Answer
$f\left( x \right) = {{\rm{e}}^{x - 1}} = \mathop \sum \limits_{n = 0}^\infty \dfrac{{{{\left( {x + 1} \right)}^n}}}{{{{\rm{e}}^2}n!}}$
Work Step by Step
Write ${{\rm{e}}^{x - 1}} = {{\rm{e}}^{\left( {x + 1} \right) - 2}} = \dfrac{1}{{{{\rm{e}}^2}}}{{\rm{e}}^{\left( {x + 1} \right)}}$.

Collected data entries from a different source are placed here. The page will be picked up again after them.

-- ==== Sys2Proof/Machine/Life.lean ====
section
/-! DEFINITION. The life of tasks: event order, arrival queues, owners, counters and retirement (spec/01_work.md R13 to R20, R27 to
R31; spec/05_placement.md R79 to R87, R421; spec/24_retire.md R413, R414). -/

namespace Sys2Proof.Machine

/-! ## Event order (R19) -/

/-- The key of an event as one number: VT, then origin, then SEQ. -/
def Task.key (t : Task) : Nat := t.vt.toNat * 2 ^ 38 + (t.odev.toNat * 4096 + t.origin.toNat) * 2 ^ 20 + t.seq.toNat
def QEntry.key (e : QEntry) : Nat := e.t.key

/-- An entry placed into a list in event order, after those that order no later. -/
def insertQ (q : List QEntry) (e : QEntry) : List QEntry :=
  match q with
  | [] => [e]
  | x :: r => if x.key ≤ e.key then x :: insertQ r e else e :: x :: r

/-! ## Live identities (R18) -/

/-- The task messages that a core's parts hold. -/
def Core.tasks (v : Core) : List QEntry :=
  v.queue ++ v.spill.flatMap (·.2) ++ v.strands.filterMap (fun e => e.2.task) ++ v.rings.map (·.t) ++ v.sendBuf.map (·.t)

/-- The task messages in transit, waiting at the management core, or held by cores. -/
def State.allTasks (s : State) : List QEntry :=
  s.cores.flatMap (fun e => e.2.tasks) ++
  s.msgs.flatMap (fun e => match e.2.body with | .task q _ => [q] | .shipped q _ _ => q.toList | _ => []) ++
  s.jobs.flatMap (fun e => (e.2.launches.flatMap fun l => l.2.waiting ++ l.2.entryTask.toList) ++ e.2.saved.tasks.map (fun x => x.2.2.1) ++
    e.2.saved.rings.map fun x => x.2.t)

/-- A message of an identity is live, of either sign. -/
def State.identLive (s : State) (i : Ident) : Bool := s.allTasks.any fun q => q.t.ident == i

/-- The core's next sequence value belongs to no live message (R18). -/
def State.seqFree (s : State) (c : CoreId) : Bool := !s.identLive ⟨s.devnum, c, (s.core c).seq⟩

/-- The send buffer has room (R421): a LAUNCH whose launch is not created yet holds an entry too, that of its entry task's message. -/
def Core.sendRoom (v : Core) : Bool := decide (v.sendBuf.length + (v.reqs.filter fun r => r.kind == .launch && r.w2 == 0).length < 16)

/-- The entry task's message of a LAUNCH of a strand is in the send buffer: its request holds no entry any more (R421). -/
def Core.launchSent (v : Core) (k : StrandId) : Core :=
  { v with reqs := v.reqs.map fun r => if r.kind == .launch && r.strand == k then { r with w2 := 1 } else r }

/-! ## Owners and destinations (R86, R87) -/

/-- The n-th set bit of a mask, counting from the lowest. -/
def nthSet (m : BitVec 64) (n : Nat) : Nat := (bitsOf m)[n]?.getD 0

/-- A launch has cores to run on. A record with V = 1 whose CMASK or CORES is 0 binds it to none: its tasks wait at the management core (DESIGN
CHOICE, log 19). -/
def Launch.isBound (x : Launch) : Bool := x.bound.isSome && x.cmask != 0 && x.cores != 0
def Launch.boundTo (x : Launch) (c : CoreId) : Bool :=
  x.isBound && x.cmask.getLsbD (c.toNat / 64) && x.cores.getLsbD (c.toNat % 64)

/-- The cores that a launch is bound to. -/
def Launch.coreList (x : Launch) : List CoreId :=
  if x.isBound then (bitsOf x.cmask).flatMap fun cl => (bitsOf x.cores).map fun k => coreIn (BitVec.ofNat 6 cl) k else []

/-- The hash of R87. -/
def Launch.hashed (x : Launch) (a : BitVec 48) : CoreId :=
  let g := (a.toNat / 128) % 2 ^ 41
  let h := (g % 65536) ^^^ (g / 65536 % 65536) ^^^ (g / 2 ^ 32)
  let nc := (bitsOf x.cmask).length
  let nk := (bitsOf x.cores).length
  BitVec.ofNat 12 (nthSet x.cmask (h % nc) * 64 + nthSet x.cores (h / nc % nk))

/-- owner(a), computed by a core (R87). -/
def Launch.owner (x : Launch) (c : CoreId) (a : BitVec 48) : CoreId :=
  match windowOf c a with
  | some (c', off) => if off < 0xC0000 ∧ x.boundTo c' then c' else x.hashed a
  | none => x.hashed a

/-- owner(ident) (R87). -/
def Launch.ownerIdent (x : Launch) (i : Ident) : CoreId :=
  x.hashed (BitVec.ofNat 48 ((i.origin.toNat * 2 ^ 20 + i.seq.toNat) * 128))

/-- The entry task's pc in local code (R74). -/
def Launch.localPc (x : Launch) (q : QEntry) : QEntry :=
  if q.t.kind = 0x13#6 ∧ x.codeb ≠ 0 then { q with t := { q.t with pc := 0x7FFFFFF00000#48 + BitVec.ofNat 48 x.codeoff + x.entry.setWidth 48 } } else q

/-- The destination core of a task message (R86); none: the management core. -/
def Launch.destOf (x : Launch) (c : CoreId) (t : Task) : Option CoreId :=
  if !x.isBound then none
  else if t.kind = 0x10#6 then some (if x.boundTo c then c else x.ownerIdent t.ident)
  else if t.kind = 0x11#6 ∨ t.kind = 0x12#6 then some (x.owner c t.dest)
  else some (x.ownerIdent t.ident)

We have from Table 2 of Section 11.7:
${{\rm{e}}^x} = \mathop \sum \limits_{n = 0}^\infty \dfrac{{{x^n}}}{{n!}} = 1 + x + \dfrac{{{x^2}}}{{2!}} + \dfrac{{{x^3}}}{{3!}} + \dfrac{{{x^4}}}{{4!}} + \cdot\cdot\cdot$, ${\ \ \ }$ converges for all $x$.
Substituting $\left( {x + 1} \right)$ for $x$ in ${{\rm{e}}^x}$, we get
${{\rm{e}}^{\left( {x + 1} \right)}} = \mathop \sum \limits_{n = 0}^\infty \dfrac{{{{\left( {x + 1} \right)}^n}}}{{n!}}$, ${\ \ \ }$ converges for all $x$.
Thus, the Taylor series centered at $c=-1$ is
$f\left( x \right) = {{\rm{e}}^{x - 1}} = \mathop \sum \limits_{n = 0}^\infty \dfrac{{{{\left( {x + 1} \right)}^n}}}{{{{\rm{e}}^2}n!}}$.
It is valid for all $x$.